2. Modified Depthwise Separable Convolution in Xception

**The Modified Depthwise Separable Convolution used as an Inception Module in Xception, so called “extreme” version of Inception module (n=3 here)**

The modified depthwise separable convolution is the pointwise convolution followed by a depthwise convolution. This modification is motivated by the inception module in Inception-v3 that 1×1 convolution is done first before any n×n spatial convolutions. Thus, it is a bit different from the original one. (n=3 here since 3×3 spatial convolutions are used in Inception-v3.)

Two minor differences:

The order of operations: As mentioned, the original depthwise separable convolutions as usually implemented (e.g. in TensorFlow) perform first channel-wise spatial convolution and then perform 1×1 convolution whereas the modified depthwise separable convolution perform 1×1 convolution first then channel-wise spatial convolution. This is claimed to be unimportant because when it is used in stacked setting, there are only small differences appeared at the beginning and at the end of all the chained inception modules.
The Presence/Absence of Non-Linearity: In the original Inception Module, there is non-linearity after first operation. In Xception, the modified depthwise separable convolution, there is NO intermediate ReLU non-linearity.

The modified depthwise separable convolution with different activation units are tested. As from the above figure, the Xception without any intermediate activation has the highest accuracy compared with the ones using either ELU or ReLU.

3. Overall Architecture

**Overall Architecture of Xception (Entry Flow > Middle Flow > Exit Flow)**

As in the figure above, SeparableConv is the modified depthwise separable convolution. We can see that SeparableConvs are treated as Inception Modules and placed throughout the whole deep learning architecture.

And there are residual (or shortcut/skip) connections, originally proposed by ResNet [3], placed for all flows.

**ImageNet: Validation Accuracy Against Gradient Descent Steps**

As seen in the architecture, there are residual connections. Here, it tests for Xception using non-residual version. From the above figure, we can see that the accuracy is much higher when using residual connections. Thus, the residual connection is extremely important !!!

4. Comparison with State-of-the-art Results

2 datasets are tested. One is ILSVRC. One is JFT.

4.1. ImageNet — ILSVRC

ImageNet, is a dataset of over 15 millions labeled high-resolution images with around 22,000 categories.

ILSVRC uses a subset of ImageNet of around 1000 images in each of 1000 categories. In all, there are roughly 1.3 million training images, 50,000 validation images and 100,000 testing images.
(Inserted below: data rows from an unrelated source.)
-- ==== Sys2Proof/Machine/Copy.lean ====
section
/-! DEFINITION. The copy engine: group 0xA_ but for the streams, and LDGS (R162, R178 to R184). A copy reads its source
and writes its destination when it lands. -/

namespace Sys2Proof.Machine

/-! ### Rows of packed elements (R25) -/

/-- The bytes of n packed elements. -/
def rowBytes (f n : Nat) : Nat := if f = 16 then (n + 4) / 5 else (n * elemBits f + 7) / 8

/-- The code of element i of a row, a tri5 element as its digit, and whether the byte that holds it is invalid (R31). -/
def rowGet (f : Nat) (bs : List Byte) (i : Nat) : Nat × Bool :=
  if f = 16 then
    let b := (bs.getD (i / 5) 0x79).toNat
    if 243 ≤ b then (1, true) else (b / 3 ^ (i % 5) % 3, false)
  else
    let w := elemBits f
    (ofBytesLE ((bs.drop (w * i / 8)).take 5) / 2 ^ (w * i % 8) % 2 ^ w, false)

/-- Five digits as a tri5 byte. -/
def tri5Byte (ds : List Nat) : Byte := BitVec.ofNat 8 (ds.foldr (fun d acc => d + 3 * acc) 0)

/-- A row from the codes of its elements; what is left of the last byte comes from `rest`. -/
def rowPut (f : Nat) (codes : List Nat) (rest : Byte) : List Byte :=
  let n := codes.length
  if f = 16 then
    listGen (fun j => tri5Byte ((List.range 5).map fun t =>
      if h : 5 * j + t < n then codes[5 * j + t] else (rowGet 16 [rest] t).1)) (rowBytes 16 n)
  else
    let w := elemBits f
    let v := codes.foldr (fun c acc => c % 2 ^ w + 2 ^ w * acc) 0
    let odd := w * n % 8
    let top := if odd = 0 then 0 else rest.toNat / 2 ^ odd * 2 ^ (w * n)
    bytesLE (rowBytes f n) (v + top)

/-- The zero code of a format (R180), as `rowGet` gives it. -/
def rowZero (f : Nat) : Nat := if f = 16 then 1 else zeroCode (elemFmt f)

/-- The value of an element of a row, and whether its code is invalid. -/
def rowVal (f : Nat) (x : Nat × Bool) : Val × Bool :=
  if f = 16 then (.ofInt ((x.1 : Int) - 1), x.2) else decodeElem f x.1

/-- A value in a plain format, as an element of a row. -/
def rowCode (f rm : Nat) (sat : Bool) (v : Val × Bool) : Nat × Word :=
  let (c, fl) := convert f rm sat v.1
  (if f = 16 then (if c = 3 then 0 else c + 1) else c, if v.2 then fl ||| fINVCODE else fl)

/-! ### Layout records (R178) -/

structure Layout where
  base   : DWord
  pitch  : Nat
  cols   : Nat
  rows   : Nat
  spfmt  : Nat
  rm     : Nat
  memfmt : Nat
  trows  : Nat
  spitch : Nat
  tcols  : Nat
  gscale : Word
  resv   : Bool
  deriving DecidableEq, Repr, Inhabited

def Layout.of (w : List Word) : Layout :=
  let g := fun i => (w.getD i 0).toNat
  { base := pairOf (w.getD 0 0) (w.getD 1 0), pitch := g 2, cols := g 3 % 2 ^ 24, rows := g 4 % 2 ^ 24,
    spfmt := g 5 / 2 ^ 24 % 32, rm := g 5 / 2 ^ 21 % 8, memfmt := g 5 / 2 ^ 16 % 32, trows := g 5 % 128,
    spitch := g 6 / 65536, tcols := g 6 % 8192, gscale := w.getD 7 0,
    resv := g 3 / 2 ^ 24 != 0 || g 4 / 2 ^ 24 != 0 || g 5 / 2 ^ 29 != 0 || g 5 / 128 % 512 != 0 || g 6 / 8192 % 8 != 0 }

/-- How a copy treats its elements (R181): unchanged, converted, into blocks, or under a tensor's scale. -/
inductive Mode where
  | same | plain | block | tensor
  deriving DecidableEq, Repr

/-- The opcode of a copy that writes memory. -/
def isCpyr (kind : BitVec 8) : Bool := kind == 0xA6

def Layout.mode (x : Layout) (kind : BitVec 8) : Mode :=
  if x.spfmt = x.memfmt then .same
  else if isCpyr kind || decide (x.spfmt < 19) then .plain
  else if x.spfmt ≤ 29 then .block
  else .tensor

/-- Elements of a scratchpad row: TCOLS, and on to the end of the last block. -/
def Layout.ncols (x : Layout) (kind : BitVec 8) : Nat :=
  if x.mode kind = .block then (x.tcols + blockLen x.spfmt - 1) / blockLen x.spfmt * blockLen x.spfmt else x.tcols

/-- Row and column of an origin (R179). -/
def row0 (origin : Word) : Nat := origin.toNat % 65536
def col0 (origin : Word) : Nat := origin.toNat / 65536

/-- Elements of a tile's row r that lie inside the tensor. -/
def Layout.inside (x : Layout) (origin : Word) (r : Nat) : Nat :=
  if row0 origin + r < x.rows then min x.tcols (x.cols - col0 origin) else 0

/-- A tile row in memory: its address, and its bytes for n elements. -/
def Layout.rowAddr (x : Layout) (origin : Word) (r : Nat) : DWord :=
  x.base + BitVec.ofNat 64 ((row0 origin + r) * x.pitch + rowBytes x.memfmt (col0 origin))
**ImageNet: Xception has the highest accuracy**

Xception outperforms VGGNet [4], ResNet [3], and Inception-v3 [2]. (If interested, please also visit my reviews about them, ads again, lol)

It is noted that, in terms of error rate, not accuracy, the relative improvement is not small!!!

Of course, from the above figure, Xception has better accuracy compared with Inception-v3 along the gradient descent steps.

But if we use non-residual version to compare with Inception-v3, Xception underperforms Inception-v3. Should it be better to have a residual version of Inception-v3 for fair comparison? Anyway, Xception tells us that with both Depthwise Separable Convolution and Residual Connections, it really helps to improve the accuracy.

Xception is claimed to have similar model size with Inception-v3.

4.2. JFT — FastEval14k

JFT is an internal Google dataset for large-scale image classification dataset, first introduced by Prof. Hinton et al., which comprises over 350 million high-resolution images annotated with labels from a set of 17,000 classes.

An auxiliary dataset, FastEval14k, is used. FastEval14k is a dataset of 14,000 images with dense annotations from about 6,000 classes (36.5 labels per image on average).

As multiple objects are appeared in one single image densely, mean accuracy prediction (mAP) is used for measurement.